Full-text search. PostgreSQL has a mature full-text search system with tsvector, tsquery, and GIN indexes. This is not a replacement for Elasticsearch in every case, but it eliminates the need for a separate search service for many applications.
SQL standards compliance. PostgreSQL follows the SQL standard more closely than MySQL. Features like window functions, CTEs with WITH, lateral joins, and strict GROUP BY behavior are handled correctly. MySQL's lenient GROUP BY (which allows non-aggregated columns that are not in the GROUP BY clause) can silently return wrong results and is considered a bug by many engineers.
MVCC and transactional DDL. PostgreSQL uses Multi-Version Concurrency Control for all operations. DDL statements like ALTER TABLE are transactional in PostgreSQL, meaning you can roll back a schema change. MySQL does not support transactional DDL.
The migration is not trivial, but it is manageable with a structured approach. This guide walks through every step from audit to production cutover.
Key Differences to Know Before You Start
Before touching a single file, understand the data type and syntax differences that will require changes. These are the most common sources of migration errors.
Data Type Mapping
| MySQL Type | PostgreSQL Equivalent | Notes |
|---|---|---|
INT AUTO_INCREMENT |
SERIAL or GENERATED ALWAYS AS IDENTITY |
IDENTITY is preferred in modern PostgreSQL |
TINYINT(1) |
BOOLEAN |
MySQL uses 0/1 for booleans; PostgreSQL uses TRUE/FALSE |
TINYINT |
SMALLINT |
PostgreSQL has no TINYINT type |
DATETIME |
TIMESTAMP |
PostgreSQL TIMESTAMP is timezone-naive by default; use TIMESTAMPTZ for timezone-aware |
UNSIGNED INT |
INTEGER with CHECK constraint |
PostgreSQL has no UNSIGNED modifier; use CHECK (col >= 0) |
ENUM('a','b') |
Custom TYPE or VARCHAR with CHECK | PostgreSQL ENUMs require a CREATE TYPE; VARCHAR + CHECK is more flexible |
LONGTEXT / MEDIUMTEXT |
TEXT |
PostgreSQL TEXT has no length limit |
FLOAT(M,D) |
NUMERIC(M,D) |
Use NUMERIC for exact precision; FLOAT for approximate |
Identifier Quoting
MySQL uses backticks (`column_name`) to quote identifiers. PostgreSQL uses double quotes ("column_name"). Unquoted identifiers in PostgreSQL are lowercased, so a table created as MyTable is stored as mytable. If you mixed case in MySQL without quoting, results will differ in PostgreSQL.
String Quoting
MySQL allows both single and double quotes for string values. PostgreSQL only allows single quotes for strings. Double quotes are reserved for identifiers. Any MySQL query using "some string value" will fail in PostgreSQL.

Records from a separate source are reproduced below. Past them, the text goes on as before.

-- ==== Sys2Proof/Certificates/Slice0/Obligations.lean ====
section
/-! DEFINITION. The statements for the provers. Each says in its docstring which rule of spec/ it formalises. The auxiliary
definitions at the head are written from the spec's tables, not from the model's functions. -/

namespace Sys2Proof.Spec

open Sys2Proof.Machine

/-- The RW registers of R20 with their implemented bits (R22, R27 to R36, R41, R44, R46). -/
def rwRegs : List (Reg × Word) :=
  [(.ctrl, 0x1#32), (.sboxLo, 0xFFFFFFFF#32), (.sboxHi, 0xFFFFFFFF#32), (.sboxiLo, 0xFFFFFFFF#32),
   (.sboxiHi, 0xFFFFFFFF#32), (.pboxLo, 0xFFFFFFFF#32), (.pboxHi, 0xFFFFFFFF#32)] ++
  [(.k1, 0xFFFF#32), (.k2, 0xFFFF#32), (.k3, 0xFFFF#32), (.k4, 0xFFFF#32), (.k5, 0xFFFF#32),
   (.atkPmask, 0xFFFF#32), (.atkUmask, 0xFFFF#32), (.atkThresh, 0xFFFF#32), (.knownVal, 0xFFFF#32),
   (.knownMask, 0xFFFF#32)] ++
  [(.candIdx, 0xFF#32), (.latIdx, 0xFF#32), (.cbIdx, 0xFFFF#32)]

/-- What a write of `v` leaves for each RW register of R20: the state with the field that the commands read set to the implemented
bits of `v`, and for the S-box LAT_VALID cleared (R22, R27 to R36, R41, R44, R46). -/
def rwWritten (v : Word) (s : State) : List (Reg × State) :=
  [(.ctrl, { s with irqEn := v.getLsbD 0 }),
   (.sboxLo, { s with cfg := { s.cfg with sbox := ⟨v, s.cfg.sbox.hi⟩ }, latValid := false }),
   (.sboxHi, { s with cfg := { s.cfg with sbox := ⟨s.cfg.sbox.lo, v⟩ }, latValid := false }),
   (.sboxiLo, { s with cfg := { s.cfg with sboxi := ⟨v, s.cfg.sboxi.hi⟩ } }),
   (.sboxiHi, { s with cfg := { s.cfg with sboxi := ⟨s.cfg.sboxi.lo, v⟩ } }),
   (.pboxLo, { s with cfg := { s.cfg with pbox := ⟨v, s.cfg.pbox.hi⟩ } }),
   (.pboxHi, { s with cfg := { s.cfg with pbox := ⟨s.cfg.pbox.lo, v⟩ } })] ++
  [(.k1, { s with cfg := { s.cfg with k1 := v.extractLsb' 0 16 } }),
   (.k2, { s with cfg := { s.cfg with k2 := v.extractLsb' 0 16 } }),
   (.k3, { s with cfg := { s.cfg with k3 := v.extractLsb' 0 16 } }),
   (.k4, { s with cfg := { s.cfg with k4 := v.extractLsb' 0 16 } }),
   (.k5, { s with cfg := { s.cfg with k5 := v.extractLsb' 0 16 } })] ++
  [(.atkPmask, { s with atkPmask := v.extractLsb' 0 16 }),
   (.atkUmask, { s with atkUmask := v.extractLsb' 0 16 }),
   (.atkThresh, { s with atkThresh := v.extractLsb' 0 16 }),
   (.knownVal, { s with knownVal := v.extractLsb' 0 16 }),
   (.knownMask, { s with knownMask := v.extractLsb' 0 16 })] ++
  [(.candIdx, { s with candIdx := v.extractLsb' 0 8 }),
   (.latIdx, { s with latIdx := v.extractLsb' 0 8 }),
   (.cbIdx, { s with cbIdx := v.extractLsb' 0 16 })]

/-- The RO registers of R20. -/
def roRegs : List Reg :=
  [.id, .err, .encResult, .atkStatus, .atkWinner, .atkBest, .atkBestDev, .candCount, .candDev,
   .latData, .cbData, .cbLoadStat]

/-- The offsets of R20's table. -/
def tableOffsets : List (BitVec 8) :=
  [0x00#8, 0x04#8, 0x08#8, 0x0C#8, 0x10#8, 0x14#8, 0x20#8, 0x24#8, 0x28#8, 0x2C#8, 0x30#8, 0x34#8] ++
  [0x40#8, 0x44#8, 0x48#8, 0x4C#8, 0x50#8, 0x60#8, 0x64#8, 0x68#8, 0x6C#8, 0x70#8] ++
  [0x80#8, 0x84#8, 0x88#8, 0x8C#8, 0x90#8, 0x94#8, 0x98#8, 0xA0#8, 0xA4#8, 0xB0#8, 0xB4#8, 0xB8#8, 0xBC#8]

/-- The registers whose reading may change with a write of `r` although they are not `r`: LAT_VALID in STATUS for the S-box
(R27), the data ports for the index registers (R310). -/
def alsoChangedBy : Reg → List Reg
  | .sboxLo => [.status]
  | .sboxHi => [.status]
  | .candIdx => [.candCount, .candDev]
  | .latIdx => [.latData]
  | .cbIdx => [.cbData]
  | _ => []

/-- The registers of R107's write sets, whole registers. -/
def writeSetRegs : Instr → List Reg
  | .encrypt _ => [.encResult]
  | .genCodebook => [.cbData, .cbLoadStat]
  | .buildLat => [.latData]
  | .cbLoadBegin => [.cbLoadStat]
  | .cbLoadEnd => []
  | .attackStep _ _ =>
    [.candCount, .candDev, .atkStatus, .atkWinner, .atkBest, .atkBestDev, .knownVal, .knownMask]
  | .validate => []

/-- The STATUS bits of R107's write sets: CB_VALID is bit 2, LAT_VALID bit 3, CB_LOADING bit 4. -/
def writeSetStatusBits : Instr → Word
  | .encrypt _ => 0#32
  | .genCodebook => 0x14#32
  | .buildLat => 0x08#32
  | .cbLoadBegin => 0x14#32
  | .cbLoadEnd => 0x14#32
  | .attackStep _ _ => 0#32
  | .validate => 0#32

/-- No command in flight has `r` in its write set, so a read returns its current value (R79). -/
def ReadsCurrent (s : State) (r : Reg) : Prop :=
  s.busy = true → ∀ i, decode s.cmdPending = .ok i → r ∉ writeSetRegs i

/-- No command in flight has bit `b` of STATUS in its write set (R79). -/
def StatusBitReadsCurrent (s : State) (b : Nat) : Prop :=
  s.busy = true → ∀ i, decode s.cmdPending = .ok i → (writeSetStatusBits i).getLsbD b = false

/-- The bits of STATUS (R23). -/
def statusField (s : State) : Nat → Bool
  | 0 => s.busy
  | 1 => s.done
  | 2 => s.cbValid
  | 3 => s.latValid
  | 4 => s.cbLoading
  | 5 => s.busyViol
  | _ => false

/-- The reset values of R300's table, as each register reads. -/
def resetReadings : List (Reg × Word) :=
  [(.id, 0x53504E01#32), (.ctrl, 0#32), (.status, 0#32), (.err, 0#32), (.encResult, 0#32),
   (.sboxLo, 0x9AB83C04#32), (.sboxHi, 0x1F5672ED#32), (.sboxiLo, 0xBCD03AF1#32),
   (.sboxiHi, 0xE9825674#32), (.pboxLo, 0xD951C840#32), (.pboxHi, 0xFB73EA62#32)] ++
  [(.k1, 0x1024#32), (.k2, 0x1FE5#32), (.k3, 0x37CF#32), (.k4, 0xD431#32), (.k5, 0xCF84#32),
   (.atkPmask, 0#32), (.atkUmask, 0#32), (.atkThresh, 0#32), (.knownVal, 0#32), (.knownMask, 0#32),
   (.atkStatus, 0#32), (.atkWinner, 0#32), (.atkBest, 0#32), (.atkBestDev, 0#32)] ++
  [(.candIdx, 0#32), (.latIdx, 0#32), (.cbIdx, 0#32), (.cbLoadStat, 0#32)]

/-- `o` is the substitution of `v` by `t`, nibble by nibble (R130, R131). -/
def Substituted (t : Table) (v o : Block) : Prop := ∀ j < 4, nib o j = t.entry (nib v j)

/-- `o` is the permutation of `v` (R132): pos(o, PBOX[i]) = pos(v, i). -/
def Permuted (pbox : Table) (v o : Block) : Prop :=
  ∀ i : Nibble, pos o (pbox.entry i).toNat = pos v i.toNat

/-- `ct` is the ciphertext of `pt` by the four rounds of R134. -/
def Encrypts (c : CipherConfig) (pt ct : Block) : Prop :=
  ∃ v1 w2 v2 w3 v3 w4 v4 : Block,
    Substituted c.sbox (pt ^^^ c.k1) v1 ∧ Permuted c.pbox v1 w2 ∧
    Substituted c.sbox (w2 ^^^ c.k2) v2 ∧ Permuted c.pbox v2 w3 ∧
    Substituted c.sbox (w3 ^^^ c.k3) v3 ∧ Permuted c.pbox v3 w4 ∧
    Substituted c.sbox (w4 ^^^ c.k4) v4 ∧ ct = v4 ^^^ c.k5

/-- `n` is the agreement count under the trial key `key`: the number of plaintexts p of 0 .. 65535 with parity(p AND ATK_PMASK) XOR
parity(u AND ATK_UMASK) = 0, where u is SUBINV(CB[p] XOR key), said nibble by nibble (R196, R197, R198). -/
def AgreementCount (s : State) (key : Block) (n : Nat) : Prop :=
  ∃ u : Block → Block, (∀ p, Substituted s.cfg.sboxi (s.cb.get p ^^^ key) (u p)) ∧
    n = (List.range 65536).countP fun p =>
      (parity (BitVec.ofNat 16 p &&& s.atkPmask) ^^ parity (u (BitVec.ofNat 16 p) &&& s.atkUmask)) == false

/-- The magnitude of the deviation of an agreement count (R200). -/
def magnitude (count : Nat) : Nat := ((count : Int) - 32768).natAbs

end Sys2Proof.Spec

open Sys2Proof Sys2Proof.Machine Sys2Proof.Spec

/-! ## Encoding -/

/-- R106, R111, R75: the decoder reads every command's word as that command, from the word and from its four byte lanes. -/
def Obligations.DecodeOfEncodedCommand : Prop :=
  ∀ i : Instr, i.wellFormed = true →
    decode (encode i) = .ok i ∧ decodeBytes (toBytes (encode i)) = .ok i

/-- R106, R111: a word that decodes is the word of the command it decodes to: no bit of a legal word is dropped. -/
def Obligations.DecodedWordIsItsEncoding : Prop :=
  ∀ (w : Word) (i : Instr), decode w = .ok i → encode i = w

/-- R103, R106, R108: the decoder sorts every word by the opcode map's match and mask. -/
def Obligations.DecodeClassifiesEveryWord : Prop :=
  ∀ w : Word,
    (assignedOpcode w = false ↔ decode w = .error .unassignedOpcode) ∧
    ((assignedOpcode w = true ∧ wellFormedWord w = false) ↔ decode w = .error .reservedBit) ∧
    (wellFormedWord w = true ↔ ∃ i, decode w = .ok i)

/-- R106: one word of each row, written out bit by bit from the row's pattern. -/
def Obligations.SampleWordsOfEachRow : Prop :=
  decode 0b00010010001101000000000000000001#32 = .ok (.encrypt 0x1234#16) ∧
  decode 0b00000000000000000000000000000010#32 = .ok .genCodebook ∧
  decode 0b00000000000000000000000000000011#32 = .ok .buildLat ∧
  decode 0b00000000000000000000000000000100#32 = .ok .cbLoadBegin ∧
  decode 0b00000000000000000000000000000101#32 = .ok .cbLoadEnd ∧
  decode 0b00000000000000000001110000000110#32 = .ok (.attackStep 0b1100#4 true) ∧
  decode 0b00000000000000000000001000000110#32 = .ok (.attackStep 0b0010#4 false) ∧
  decode 0b00000000000000000000000000000111#32 = .ok .validate

/-- R111: the mnemonic and the word of every command. -/
def Obligations.MnemonicsAndTheirWords : Prop :=
  (∀ pt : Block, (Instr.encrypt pt).mnemonic = "ENCRYPT" ∧
    encode (.encrypt pt) = (pt.setWidth 32 <<< 16) ||| 0x01#32) ∧
  (Instr.genCodebook.mnemonic = "GEN_CODEBOOK" ∧ encode .genCodebook = 0x00000002#32) ∧
  (Instr.buildLat.mnemonic = "BUILD_LAT" ∧ encode .buildLat = 0x00000003#32) ∧
  (Instr.cbLoadBegin.mnemonic = "CB_LOAD_BEGIN" ∧ encode .cbLoadBegin = 0x00000004#32) ∧
  (Instr.cbLoadEnd.mnemonic = "CB_LOAD_END" ∧ encode .cbLoadEnd = 0x00000005#32) ∧
  (∀ (tgt : Nibble) (fold : Bool), (Instr.attackStep tgt fold).mnemonic = "ATTACK_STEP" ∧
    encode (.attackStep tgt fold) =
      ((if fold then 1#32 else 0#32) <<< 12) ||| (tgt.setWidth 32 <<< 8) ||| 0x06#32) ∧
  (Instr.validate.mnemonic = "VALIDATE" ∧ encode .validate = 0x00000007#32)

/-! ## The step -/

/-- The model's step (log 1), after R102, R103: when the command in flight is due and no reset comes, the step is the completion of its
word, which runs the decoded command; and so it does from the state that log 2 gives for a command's word. -/
def Obligations.StepRunsTheCommandInFlight : Prop :=
  (∀ s : State, s.busy = true → s.remaining ≤ 1 → s.hostQueue.head? ≠ some .reset →
    step s = completion s ∧
    ∀ i : Instr, i.wellFormed = true → decode s.cmdPending = .ok i → step s = exec i s) ∧
  ∀ (s : State) (i : Instr), i.wellFormed = true →
    step (s.withFetchWord 32 (encode i).toNat) = exec i (s.withFetchWord 32 (encode i).toNat)

/-- R103: at its completion a word ends in ILLEGAL_COMMAND by its opcode first, then by its reserved bits, with no effect but ERR, BUSY
and DONE; only a legal word's own rule runs. -/
def Obligations.IllegalWordEndsInIllegalCommand : Prop :=
  ∀ s : State,
    (assignedOpcode s.cmdPending = false →
      completion s =
        .next (endedWith s .illegalCommand 1#4 ((s.cmdPending.extractLsb' 0 8).setWidth 16))) ∧
    (assignedOpcode s.cmdPending = true → wellFormedWord s.cmdPending = false →
      completion s =
        .next (endedWith s .illegalCommand 2#4 ((s.cmdPending.extractLsb' 0 8).setWidth 16))) ∧
    (wellFormedWord s.cmdPending = true →
      ∃ i, decode s.cmdPending = .ok i ∧ completion s = exec i s)

/-- The model's step (log 1), after R71 and R84: where no command is due, the host's next access takes effect, and the engine spends
one of its steps; a cycle without an access changes nothing else. -/
def Obligations.StepPerformsTheNextAccess : Prop :=
  ∀ (s : State) (a : HostAction) (rest : List HostAction),
    (s.busy = true → 1 < s.remaining) → s.hostQueue = a :: rest →
    ∀ before : State,
      before = { s with
        remaining := if s.busy = true then s.remaining - 1 else s.remaining
        hostQueue := rest } →
      (a = .idle → step s = .next { before with draws := s.draws + 1 }) ∧
      (∀ off width, a = .read off width →
        step s = .next { busRead off width before with draws := s.draws + 1 }) ∧
      (∀ off width strobes v, a = .write off width strobes v →
        step s = .next { busWrite off width strobes v before with draws := s.draws + 1 })

/-- R102, R260: nothing stops the machine: every state has a next state. -/
def Obligations.EveryStepAnswersNext : Prop := ∀ s : State, ∃ t, step s = .next t

/-- R101, R305, R78: a write of any word to CMD while BUSY = 0 is accepted, with at least one engine step to come; while BUSY = 1 it is
dropped. That the number of engine steps is drawn at the acceptance and held in `remaining` is the model's DESIGN CHOICE (log 3). -/
def Obligations.CmdWriteIssuesTheWordOnlyWhileIdle : Prop :=
  ∀ (s : State) (w : Word),
    (s.busy = false → ∃ n ≥ 1,
      writeWindow 0x10#8 w s = { s with cmdPending := w, busy := true, done := false, remaining := n }) ∧
    (s.busy = true → writeWindow 0x10#8 w s = { s with busyViol := true })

Step 1: Audit Your MySQL Schema
Before converting anything, get a complete picture of what you have. Run the following queries against your MySQL database to inventory your objects:
-- List all tables and their row counts
SELECT
TABLE_NAME,
TABLE_ROWS,
DATA_LENGTH,
INDEX_LENGTH
FROM information_schema.TABLES
WHERE TABLE_SCHEMA = 'your_database_name'
ORDER BY DATA_LENGTH DESC;
-- List all columns with data types
SELECT
TABLE_NAME,
COLUMN_NAME,
DATA_TYPE,
COLUMN_TYPE,
IS_NULLABLE,
COLUMN_DEFAULT,
EXTRA
FROM information_schema.COLUMNS
WHERE TABLE_SCHEMA = 'your_database_name'
ORDER BY TABLE_NAME, ORDINAL_POSITION;
-- List stored procedures and functions
SELECT ROUTINE_NAME, ROUTINE_TYPE
FROM information_schema.ROUTINES
WHERE ROUTINE_SCHEMA = 'your_database_name';
-- List triggers
SELECT TRIGGER_NAME, EVENT_MANIPULATION, EVENT_OBJECT_TABLE
FROM information_schema.TRIGGERS
WHERE TRIGGER_SCHEMA = 'your_database_name';
Flag anything that will need manual attention: AUTO_INCREMENT columns, ENUM types, stored procedures, triggers, and any UNSIGNED integer columns. Build a migration checklist before you proceed.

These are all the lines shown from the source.